● **Action item**
Give the data again in its entirety, exactly as provided.

● **Raw data**
/-- Real isolation takes a position from the drill job, which is removed when it has no target left (R166). -/
def State.takeFromDrill (s : State) (p : Position) : State := match s.drillJob with
  | none => s
  | some j =>
    if j.hasTarget p then
      let s := s.modJob j.id (fun j => { j with targets := j.targets.filter (fun t => t.pos ≠ p) })
      let s := s.drillOutcome p .preempted
      if (j.targets.filter (fun t => t.pos ≠ p)).isEmpty then (s.dropJob j.id).drillStatus .preempted else s
    else s

/-- The drill job is ended to free its slot, all its targets preempted (R144, R166). -/
def State.endDrill (s : State) : State := match s.drillJob with
  | none => s
  | some j => s.forEach (j.targets.map (fun t => t.pos)) State.takeFromDrill

/-! ### Phases (R151–R160) -/

/-- Set the phase of a job and its deadline. -/
def State.setPhase (s : State) (i : JobId) (ph : Phase) (d : Option Time) : State :=
  s.modJob i (fun j => { j with phase := ph, deadline := d, armed := false })

/-- On entering CONFIRM the job waits for the first window that begins after it (R159). -/
def State.enterConfirm (s : State) (i : JobId) : State := s.setPhase i .confirm none

/-- CLOSE_RETURN ends when no return-side close is PENDING (R155). -/
def State.checkReturns (s : State) (i : JobId) : State := match s.job? i with
  | none => s
  | some j => if j.phase = .closeReturn && !j.returnPending then s.enterConfirm i else s

/-- A return close that is not OK becomes PENDING (R155). -/
def Close.retried (c : Close) : Close := if c = .ok then .ok else .pending

/-- On entering CLOSE_RETURN the job closes its return side, trunk first, for each close that is not OK (R155). -/
def State.enterCloseReturn (s : State) (i : JobId) : State :=
  let s := (s.setPhase i .closeReturn none).modJob i (fun j => { j with
    targets := j.targets.map (fun t => { t with ret := t.ret.retried })
    trunk := j.trunk.map (fun k => { k with ret := k.ret.retried }) })
  match s.job? i with
  | none => s
  | some j =>
    let s := match j.trunk with
      | some { ret := .pending, .. } => s.placeIso 49 0 (.iso i)
      | _ => s
    let s := s.forEach (j.targets.filter (fun t => t.ret = .pending)) (fun s t => s.placeIso (returnOf t.pos) 0 (.iso i))
    s.checkReturns i

/-- On entering DRAIN the job waits the drain delay; a delay of 0 ends it at once (R155). -/
def State.enterDrain (s : State) (i : JobId) : State :=
  let d := s.pol.active.timing.drainDelay
  let s := s.setPhase i .drain (some (s.now + 1000 * d))
  if d = 0 then s.enterCloseReturn i else s

/-- The body of UNCONTAINED for a job as it stands (R158). -/
def Job.uncontainedNotice (j : Job) (contained : Bool) : Notice :=
  .uncontained j.id contained j.failedSupply j.quarantine (j.targets.map (fun t => t.pos))

/-- UNCONTAINED is sent for a job as it stands (R158). -/
def State.tellUncontained (s : State) (i : JobId) (contained : Bool) : State := match s.job? i with
  | none => s
  | some j => s.notify (j.uncontainedNotice contained)

/-- A job that is not contained enters UNCONTAINED; its deadline field holds the retry deadline (R158). -/
def State.enterUncontained (s : State) (i : JobId) : State :=
  (s.setPhase i .uncontained (some (s.now + Config.retryWait))).tellUncontained i false

/-- Containment is found in UNCONTAINED (R158). -/
def State.foundContained (s : State) (i : JobId) : State :=
  ((s.modJob i (fun j => { j with deadline := none })).tellUncontained i true).enterDrain i

/-- CLOSE_SUPPLY ends when no supply-side close is PENDING, and containment is judged (R153). -/
def State.checkSupply (s : State) (i : JobId) : State := match s.job? i with
  | none => s
  | some j =>
    if j.phase = .closeSupply && !j.supplyPending
    then if j.contained then s.enterDrain i else s.enterUncontained i
    else s

/-- Targets are latched, and their maintenance flags cleared (R12, R151). -/
def State.latchTargets (s : State) (l : List Target) : State :=
  s.forEach l (fun s t => s.modBr t.pos (fun b => { b with latched := true, maint := false }))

● **Written answer**
/-- Real isolation takes a position from the drill job, which is removed when it has no target left (R166). -/
def State.takeFromDrill (s : State) (p : Position) : State := match s.drillJob with
  | none => s
  | some j =>
    if j.hasTarget p then
      let s := s.modJob j.id (fun j => { j with targets := j.targets.filter (fun t => t.pos ≠ p) })
      let s := s.drillOutcome p .preempted
      if (j.targets.filter (fun t => t.pos ≠ p)).isEmpty then (s.dropJob j.id).drillStatus .preempted else s
    else s

/-- The drill job is ended to free its slot, all its targets preempted (R144, R166). -/
def State.endDrill (s : State) : State := match s.drillJob with
  | none => s
  | some j => s.forEach (j.targets.map (fun t => t.pos)) State.takeFromDrill

/-! ### Phases (R151–R160) -/

/-- Set the phase of a job and its deadline. -/
def State.setPhase (s : State) (i : JobId) (ph : Phase) (d : Option Time) : State :=
  s.modJob i (fun j => { j with phase := ph, deadline := d, armed := false })

/-- On entering CONFIRM the job waits for the first window that begins after it (R159). -/
def State.enterConfirm (s : State) (i : JobId) : State := s.setPhase i .confirm none

/-- CLOSE_RETURN ends when no return-side close is PENDING (R155). -/
def State.checkReturns (s : State) (i : JobId) : State := match s.job? i with
  | none => s
  | some j => if j.phase = .closeReturn && !j.returnPending then s.enterConfirm i else s

/-- A return close that is not OK becomes PENDING (R155). -/
def Close.retried (c : Close) : Close := if c = .ok then .ok else .pending

/-- On entering CLOSE_RETURN the job closes its return side, trunk first, for each close that is not OK (R155). -/
def State.enterCloseReturn (s : State) (i : JobId) : State :=
  let s := (s.setPhase i .closeReturn none).modJob i (fun j => { j with
    targets := j.targets.map (fun t => { t with ret := t.ret.retried })
    trunk := j.trunk.map (fun k => { k with ret := k.ret.retried }) })
  match s.job? i with
  | none => s
  | some j =>
    let s := match j.trunk with
      | some { ret := .pending, .. } => s.placeIso 49 0 (.iso i)
      | _ => s
    let s := s.forEach (j.targets.filter (fun t => t.ret = .pending)) (fun s t => s.placeIso (returnOf t.pos) 0 (.iso i))
    s.checkReturns i

/-- On entering DRAIN the job waits the drain delay; a delay of 0 ends it at once (R155). -/
def State.enterDrain (s : State) (i : JobId) : State :=
  let d := s.pol.active.timing.drainDelay
  let s := s.setPhase i .drain (some (s.now + 1000 * d))
  if d = 0 then s.enterCloseReturn i else s

/-- The body of UNCONTAINED for a job as it stands (R158). -/
def Job.uncontainedNotice (j : Job) (contained : Bool) : Notice :=
  .uncontained j.id contained j.failedSupply j.quarantine (j.targets.map (fun t => t.pos))

/-- UNCONTAINED is sent for a job as it stands (R158). -/
def State.tellUncontained (s : State) (i : JobId) (contained : Bool) : State := match s.job? i with
  | none => s
  | some j => s.notify (j.uncontainedNotice contained)

/-- A job that is not contained enters UNCONTAINED; its deadline field holds the retry deadline (R158). -/
def State.enterUncontained (s : State) (i : JobId) : State :=
  (s.setPhase i .uncontained (some (s.now + Config.retryWait))).tellUncontained i false

/-- Containment is found in UNCONTAINED (R158). -/
def State.foundContained (s : State) (i : JobId) : State :=
  ((s.modJob i (fun j => { j with deadline := none })).tellUncontained i true).enterDrain i

/-- CLOSE_SUPPLY ends when no supply-side close is PENDING, and containment is judged (R153). -/
def State.checkSupply (s : State) (i : JobId) : State := match s.job? i with
  | none => s
  | some j =>
    if j.phase = .closeSupply && !j.supplyPending
    then if j.contained then s.enterDrain i else s.enterUncontained i
    else s

/-- Targets are latched, and their maintenance flags cleared (R12, R151). -/
def State.latchTargets (s : State) (l : List Target) : State :=
  s.forEach l (fun s t => s.modBr t.pos (fun b => { b with latched := true, maint := false }))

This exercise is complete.